* **Task**: Your answer must consist of exactly the lines below, starting with the line with "Goes.next | apply State.tamperDetect_kept)" and going on through the line with "theorem test_registerWrite_beyond_the_map : (Instr.registerWrite", and nothing else.

Dataset entries
-- ==== Sys2Proof/Laws/KeptTamper.lean ====
section
/-!
SUPPORT. What the operations of Machine/Tamper.lean keep.
-/

set_option linter.all false

namespace Sys2Proof.Machine

theorem State.tamperAtStart_kept {r : State} {s : State} (hs : Kept r s) :
    Kept r (State.tamperAtStart s) := by
  unfold State.tamperAtStart
  repeat' (with_reducible first
    | assumption | (intro _; try beta_reduce) | apply State.setBit_kept | apply State.each_kept
    | apply State.zeroRecords_kept | apply Kept.ite | split)

theorem State.zeroSlot_kept {r : State} {k} {s : State} (hs : Kept r s) :
    Kept r (State.zeroSlot k s) := by
  unfold State.zeroSlot
  repeat' (with_reducible first
    | assumption | (intro _; try beta_reduce) | apply State.zeroRecords_kept | apply State.setBit_kept
    | apply State.slotEmpty_kept | apply Kept.ite)

theorem State.tamperZero_kept {r : State} {s : State} (hs : Kept r s) :
    Kept r (State.tamperZero s) := by
  unfold State.tamperZero
  repeat' (with_reducible first
    | assumption | apply State.setBit_kept | apply State.each_kept | apply State.zeroSlot_kept)

theorem State.tamperAbort_kept {r : State} {s : State} (hs : Kept r s) :
    Kept r (State.tamperAbort s) := by
  unfold State.tamperAbort
  repeat' (with_reducible first
    | assumption | (intro _; try beta_reduce) | apply State.each_kept | apply State.keyAbort_kept
    | apply State.evt_kept | apply State.setSlotState_kept | apply Kept.ite | split)

theorem State.tamperSeal_kept {r : State} {s : State} (hs : Kept r s) :
    Kept r (State.tamperSeal s) := by
  unfold State.tamperSeal
  repeat' (with_reducible first | assumption | apply State.setBit_kept | apply State.tamperAbort_kept)

theorem State.tamperInput_kept {r : State} {src} {s : State} (hs : Kept r s) :
    Kept r (State.tamperInput src s) := by
  unfold State.tamperInput
  repeat' (with_reducible first
    | assumption | (intro _; try beta_reduce) | apply State.drew_kept | apply State.baizeEvent_kept | apply Kept.ite)

theorem State.tamperAct_kept {r : State} {lvl} {s : State} (hs : Kept r s) :
    Kept r (State.tamperAct lvl s) := by
  unfold State.tamperAct
  repeat' (with_reducible first
    | assumption | (intro _; try beta_reduce) | apply State.tamperSeal_kept | apply State.tamperZero_kept
    | apply Kept.ite)

theorem State.tamperDetect_kept {r : State} {src} {s : State} (hs : Kept r s) :
    Kept r (State.tamperDetect src s) := by
  unfold State.tamperDetect
  repeat' (with_reducible first
    | assumption | (intro _; try beta_reduce) | apply State.setBit_kept | apply State.evt_kept
    | apply State.tamperInput_kept | apply State.inc_kept | apply State.ledger_kept | apply State.tamperAct_kept
    | apply Kept.ite)

theorem State.latchClear_kept {r : State} {s : State} (hs : Kept r s) :
    Kept r (State.latchClear s) := by
  unfold State.latchClear
  repeat' (with_reducible first
    | assumption | (intro _; try beta_reduce) | apply State.ledger_kept | apply State.evt_kept
    | apply State.setReg_kept | apply Kept.ite)

theorem State.latchLost_kept {r : State} {s : State} (hs : Kept r s) :
    Kept r (State.latchLost s) := by
  unfold State.latchLost
  repeat' (with_reducible first
    | assumption | (intro _; try beta_reduce) | apply State.setReg_kept | apply State.inc_kept | apply State.drew_kept
    | apply State.ledgerBare_kept | apply State.tamperAct_kept | apply Kept.ite)

theorem execTamperSourceInactive_goes {r : State} {src} {s : State} (hs : Kept r s) :
    Goes r (execTamperSourceInactive src s) := by
  unfold execTamperSourceInactive
  repeat' (with_reducible first
    | assumption | (intro _; try beta_reduce) | apply Goes.next | apply State.tamperInput_kept
    | apply State.setBit_kept | apply Kept.ite)

theorem execTamperDetect_goes {r : State} {src} {s : State} (hs : Kept r s) :
    Goes r (execTamperDetect src s) := by
  unfold execTamperDetect
  repeat' (with_reducible first | assumption | apply Goes.next | apply State.tamperDetect_kept)

theorem execLatchClear_goes {r : State} {w} {s : State} (hs : Kept r s) :
    Goes r (execLatchClear w s) := by
  unfold execLatchClear
  repeat' (with_reducible first | assumption | apply Goes.next | apply State.gateSup_kept | apply State.latchClear_kept)

end Sys2Proof.Machine
end

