-- ==== Sys2Proof/Tests/Slice0.lean ====
section
/-!
SUPPORT. The model's own tests: ill-formed commands that the checks of `WellFormed` refuse, worked examples of the spec, and
for every statement with hypotheses a state and operands that meet them.
-/

namespace Sys2Proof.Tests

open Sys2Proof Sys2Proof.Machine Sys2Proof.Claims

-- One theorem after another: each kernel evaluation takes a thread's stack.
set_option Elab.async false

/-! ### States and masters for the tests -/

/-- A state whose registers of the list hold these values. -/
def withRegs (l : List (Nat × Nat)) (s : State) : State :=
  { s with regs := l.foldl (fun m e => FMap.set resetWord e.1 (BitVec.ofNat 32 e.2) m) s.regs }

/-- The state after reset with these registers. -/
def st (l : List (Nat × Nat)) : State := withRegs l State.reset

/-- A state whose memory holds octets from an address on. -/
def withMem (a : Nat) (l : List Byte) (s : State) : State := { s with mem := (s.wrBytes a l).mem }

/-- The debug port, slice 0 on pair 0, and slice 3 on pair 1. -/
def dap : Who := { master := 12, slice := 0, pc := 0 }
def sup : Who := { master := 0, slice := 0, pc := 0 }
def three : Who := { master := 1, slice := 3, pc := 64 }

/-- Octets 0, 1, 2, … -/
def octets (n : Nat) : List Byte := (List.range n).map (BitVec.ofNat 8)

/-! ### Ill-formed commands -/

theorem test_registerWrite_value_too_wide : (Instr.registerWrite sup 0x1000 2 65536).wf = false := by decide
theorem test_registerWrite_no_octets : (Instr.registerWrite sup 0x1000 0 0).wf = false := by decide
theorem test_registerWrite_beyond_the_map : (Instr.registerWrite sup (2 ^ 40 - 3) 4 0).wf = false := by decide
theorem test_pairAccess_value_too_wide : (Instr.pairAccess 1 0 false 0x1000 4 .wr (2 ^ 32)).wf = false := by decide
theorem test_lowWordRead_unaligned : (Instr.lowWordRead sup 0x6000000002).wf = false := by decide
theorem test_highWordRead_unaligned : (Instr.highWordRead sup 0x6000000002).wf = false := by decide
theorem test_lowWordWrite_unaligned : (Instr.lowWordWrite sup 0x6000000001 0).wf = false := by decide
theorem test_highWordWrite_unaligned : (Instr.highWordWrite sup 0x6000000003 0).wf = false := by decide
theorem test_shadowWrite_beyond_the_map : (Instr.shadowWrite sup (2 ^ 40) 0).wf = false := by decide
theorem test_ldAcqW_unaligned : (Instr.ldAcqW 1 0 2).wf = false := by decide
theorem test_ldAcqD_unaligned : (Instr.ldAcqD 1 0 4).wf = false := by decide
theorem test_stRelW_value_too_wide : (Instr.stRelW 1 0 4 (2 ^ 32)).wf = false := by decide
theorem test_stRelD_unaligned : (Instr.stRelD 1 0 4 0).wf = false := by decide
theorem test_markWait_unaligned : (Instr.markWait 1 0 6 0).wf = false := by decide
theorem test_patrolScrub_unaligned : (Instr.patrolScrub 4 0).wf = false := by decide
theorem test_passException_no_cause : (Instr.passException 3 0 0 0).wf = false := by decide

/-- A frame of `n` octets at an internal port. -/
def rxFrame (n : Nat) : RxFrame := ⟨List.replicate n 0, 0, 4, 0, false, 0, none⟩

theorem test_svFrameIngest_short : (Instr.svFrameIngest 5 (rxFrame 13) false []).wf = false := by decide +kernel
theorem test_gooseFrameReceive_long : (Instr.gooseFrameReceive 5 (rxFrame 9601)).wf = false := by decide +kernel
theorem test_canFrameReceive_octets : (Instr.canFrameReceive 0 ⟨5, false, false, false, false, false, 8, octets 7⟩ 0 0 false false).wf = false := by decide
theorem test_canFrameReceive_identifier : (Instr.canFrameReceive 0 ⟨0x800, false, false, false, false, false, 0, []⟩ 0 0 false false).wf = false := by decide

/-! ### Worked examples -/

/-- Publication of a trip: TAL 1, 1 and 2 ms for transmissions 0, 1 and 2 of an entry with `rt_first` 250 and `tal_x` 2, and the
interval doubles each time. -/
theorem test_trip_schedule :
    [0, 1, 2].map ((st [(PUB_ENT_CURVE 17, 0x03E800FA)]).pubTal 17) = [1, 1, 2] ∧
      [0, 1, 2].map ((st [(PUB_ENT_CURVE 17, 0x03E800FA)]).pubInterval 17) = [250, 500, 1000] := by decide +kernel
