-- ==== Sys2Proof/WellFormed.lean ====
section
/-! DEFINITION. What is checked of a term before the machine gives it a meaning: the constraints on the
parameters, the `ZERO` field of a command word, and the commands (which have no operand to check). -/

namespace Sys2Proof

/-- The constraints of R5 on the parameters of an instance. -/
abbrev Config.Valid (c : Config) : Prop :=
  (1 ≤ c.symW ∧ c.symW ≤ 31) ∧
  (1 ≤ c.wW ∧ c.wW ≤ 32) ∧
  (1 ≤ c.maxLeaf ∧ c.maxLeaf ≤ c.nsymv) ∧
  (1 ≤ c.textMax ∧ c.textMax ≤ c.wmax ∧ c.textMax ≤ 2 ^ 32 - 1) ∧
  (1 ≤ c.bitsMax ∧ c.bitsMax ≤ 2 ^ 32 - 1) ∧
  (1 ≤ c.outMax ∧ c.outMax ≤ 2 ^ 32 - 1)

/-- The check of the format CMDW that no opcode table is needed for: "must be `0x000000`" (R90). -/
def Cmdw.wellFormed (f : Cmdw) : Bool := f.zero == 0#24

/-- A command has no operand field, no immediate and no mode bit (R90), so there is nothing in it that could
be ill formed. -/
def Instr.wellFormed : Instr → Bool
  | .nop => true
  | .count => true
  | .build => true
  | .gencodes => true
  | .encode => true
  | .decode => true
  | .clrerr => true
  | .clear => true

end Sys2Proof
end

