-- ==== Sys2Proof/Machine/Encoder.lean ====
section
/-! DEFINITION. The encoder, code-table lookup and bit-stream writer, ENCODE (43_encoder.md). -/

namespace Sys2Proof.Machine

/-- `BLEN <- 0`, and the working positions to the start (R150, R155). DESIGN CHOICE (log 20): `TPOS` and `BPOS` are
set before the test of `TLEN`, where R150 sets `BPOS` after it, so CapacityExceeded 1 leaves both at 0; they are
dead then (R48). -/
def startEncode (s : State) : State :=
  { s with blen := 0#32, work := { s.work with tpos := 0, bpos := 0 } }

/-- Append the digits of a code at `BPOS` and pass to the next symbol (R153). -/
def appendCode (c : Code) (s : State) : State :=
  let t := writeBitRun s.work.bpos c s
  { t with work := { t.work with bpos := t.work.bpos + c.length, tpos := t.work.tpos + 1 } }

/-- One turn of the encoding loop (R150): the symbol at `TPOS` is read once; UnknownSymbol is tested before the
room left in BITS (R215). -/
def encodeTurn (s : State) : Pass :=
  let x := readText s.work.tpos s
  match lookupCode x.1 x.2 with
  | none => .raised (raise Instr.encode.opc .unknownSymbol 0#4 (wordOf x.2.work.tpos) x.1 x.2)
  | some c =>
    if x.2.work.bpos + c.length > x.2.cfg.bitsMax then
      .raised (raise Instr.encode.opc .capacityExceeded 4#4 (wordOf x.2.work.tpos) x.1 x.2)
    else .running (appendCode c x.2)

/-- `BLEN <- BPOS` (R155). -/
def finishEncode (s : State) : State := { s with blen := wordOf s.work.bpos }

/-- What ENCODE does once accepted (R150). -/
def encodeEngine (s : State) : State :=
  if s.codesValid = false then raise Instr.encode.opc .notReady 0#4 0#32 0 s
  else
    let t := startEncode s
    if t.tlen.toNat > t.cfg.textMax then raise Instr.encode.opc .capacityExceeded 1#4 t.tlen 0 t
    else
      match Pass.loop encodeTurn t.tlen.toNat t with
      | .raised u => u
      | .running u => finishEncode u

/-- ENCODE (R150). -/
def execEncode (s : State) : Result := accepted s (fun s => finish (encodeEngine s))

end Sys2Proof.Machine
end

* **Answer to this task**:
  repeat' (with_reducible first | assumption | apply Goes.next | apply State.tamperDetect_kept)

theorem execLatchClear_goes {r : State} {w} {s : State} (hs : Kept r s) :
    Goes r (execLatchClear w s) := by
  unfold execLatchClear
  repeat' (with_reducible first | assumption | apply Goes.next | apply State.gateSup_kept | apply State.latchClear_kept)

end Sys2Proof.Machine
end

-- ==== Sys2Proof/Tests/Slice0.lean ====
section
/-!
SUPPORT. The model's own tests: ill-formed commands that the checks of `WellFormed` refuse, worked examples of the spec, and
for every statement with hypotheses a state and operands that meet them.
-/

namespace Sys2Proof.Tests

open Sys2Proof Sys2Proof.Machine Sys2Proof.Claims

-- One theorem after another: each kernel evaluation takes a thread's stack.
set_option Elab.async false

/-! ### States and masters for the tests -/

/-- A state whose registers of the list hold these values. -/
def withRegs (l : List (Nat × Nat)) (s : State) : State :=
  { s with regs := l.foldl (fun m e => FMap.set resetWord e.1 (BitVec.ofNat 32 e.2) m) s.regs }

/-- The state after reset with these registers. -/
def st (l : List (Nat × Nat)) : State := withRegs l State.reset

/-- A state whose memory holds octets from an address on. -/
def withMem (a : Nat) (l : List Byte) (s : State) : State := { s with mem := (s.wrBytes a l).mem }

/-- The debug port, slice 0 on pair 0, and slice 3 on pair 1. -/
def dap : Who := { master := 12, slice := 0, pc := 0 }
def sup : Who := { master := 0, slice := 0, pc := 0 }
def three : Who := { master := 1, slice := 3, pc := 64 }

/-- Octets 0, 1, 2, … -/
def octets (n : Nat) : List Byte := (List.range n).map (BitVec.ofNat 8)

/-! ### Ill-formed commands -/

theorem test_registerWrite_value_too_wide : (Instr.registerWrite sup 0x1000 2 65536).wf = false := by decide
theorem test_registerWrite_no_octets : (Instr.registerWrite sup 0x1000 0 0).wf = false := by decide
theorem test_registerWrite_beyond_the_map : (Instr.registerWrite sup (2 ^ 40 - 3) 4 0).wf = false := by decide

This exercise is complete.